#### Task inputs

• • • • •

-- ==== Sys2Proof/Config.lean ====
section
/-!
DEFINITION. Config.lean: the block's fixed constants (00_scope.md R8, "must be reproduced bit-exact") and the two FREE
VALUES of the model, constants without a body. The decided tables P_DP_STATE_LAYOUT, P_CFG_LAYOUT and P_SI_TYPE (R10)
stand in Machine/Params.lean.
-/

namespace Sys2Proof.Config

/-- FT_START, the FT1.2 start marker (R8). -/
def ftStart : Byte := 0x68

/-- FT_END, the FT1.2 end marker (R8). -/
def ftEnd : Byte := 0x16

/-- BAOS_MAIN, the BAOS main-service marker (R8). -/
def baosMain : Byte := 0xF0

/-- PAYLOAD_BASE: the payload starts at the frame start + 5 (R8). -/
def payloadBase : Nat := 5

/-- TRAILER_BASE: the trailer is at frame start + 5 + declared length (R8, 90_conflicts.md C1). -/
def trailerBase : Nat := 5

/-- SCAN_WINDOW: the candidate offsets are 0..4 (R8). -/
def scanWindow : Nat := 5

/-- MIN_LEN: the minimum valid telegram length in bytes (R8). -/
def minLen : Nat := 10

/-- LEN_MAX: the input buffer has at most 65535 bytes, so its addresses are 0..65534 (R8, R20, R60). -/
def lenMax : Nat := 65535

/-- FREE VALUE. The byte a buffer read returns where the spec says only "any byte" (assumption 2): the step's number,
the read's number among the reads of that address in the step, and the address stand for the occasion of the read.
R334 (bytes changed by the host while BUSY), R335 (an address that nothing backs) and R43 (buffer contents after
reset) are the three cases. It has no body, so nothing can be proved of its value. -/
opaque openByte : Nat → Nat → Nat → Byte

/-- FREE VALUE. What the result read port returns while BUSY = 1 (R336, assumption 3): the step's number and the
register number stand for the occasion of the read. It has no body, so nothing can be proved of its value. -/
opaque busyRead : Nat → BitVec 4 → Word

end Sys2Proof.Config
end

• • • • •

#### Task statement
Copy the entries word for word.

#### Written answer
-- ==== Sys2Proof/Config.lean ====
section
/-!
DEFINITION. Config.lean: the block's fixed constants (00_scope.md R8, "must be reproduced bit-exact") and the two FREE
VALUES of the model, constants without a body. The decided tables P_DP_STATE_LAYOUT, P_CFG_LAYOUT and P_SI_TYPE (R10)
stand in Machine/Params.lean.
-/

namespace Sys2Proof.Config

/-- FT_START, the FT1.2 start marker (R8). -/
def ftStart : Byte := 0x68

/-- FT_END, the FT1.2 end marker (R8). -/
def ftEnd : Byte := 0x16

/-- BAOS_MAIN, the BAOS main-service marker (R8). -/
def baosMain : Byte := 0xF0

/-- PAYLOAD_BASE: the payload starts at the frame start + 5 (R8). -/
def payloadBase : Nat := 5

/-- TRAILER_BASE: the trailer is at frame start + 5 + declared length (R8, 90_conflicts.md C1). -/
def trailerBase : Nat := 5

/-- SCAN_WINDOW: the candidate offsets are 0..4 (R8). -/
def scanWindow : Nat := 5

/-- MIN_LEN: the minimum valid telegram length in bytes (R8). -/
def minLen : Nat := 10

/-- LEN_MAX: the input buffer has at most 65535 bytes, so its addresses are 0..65534 (R8, R20, R60). -/
def lenMax : Nat := 65535

/-- FREE VALUE. The byte a buffer read returns where the spec says only "any byte" (assumption 2): the step's number,
the read's number among the reads of that address in the step, and the address stand for the occasion of the read.
R334 (bytes changed by the host while BUSY), R335 (an address that nothing backs) and R43 (buffer contents after
reset) are the three cases. It has no body, so nothing can be proved of its value. -/
opaque openByte : Nat → Nat → Nat → Byte

/-- FREE VALUE. What the result read port returns while BUSY = 1 (R336, assumption 3): the step's number and the
register number stand for the occasion of the read. It has no body, so nothing can be proved of its value. -/
opaque busyRead : Nat → BitVec 4 → Word

end Sys2Proof.Config
end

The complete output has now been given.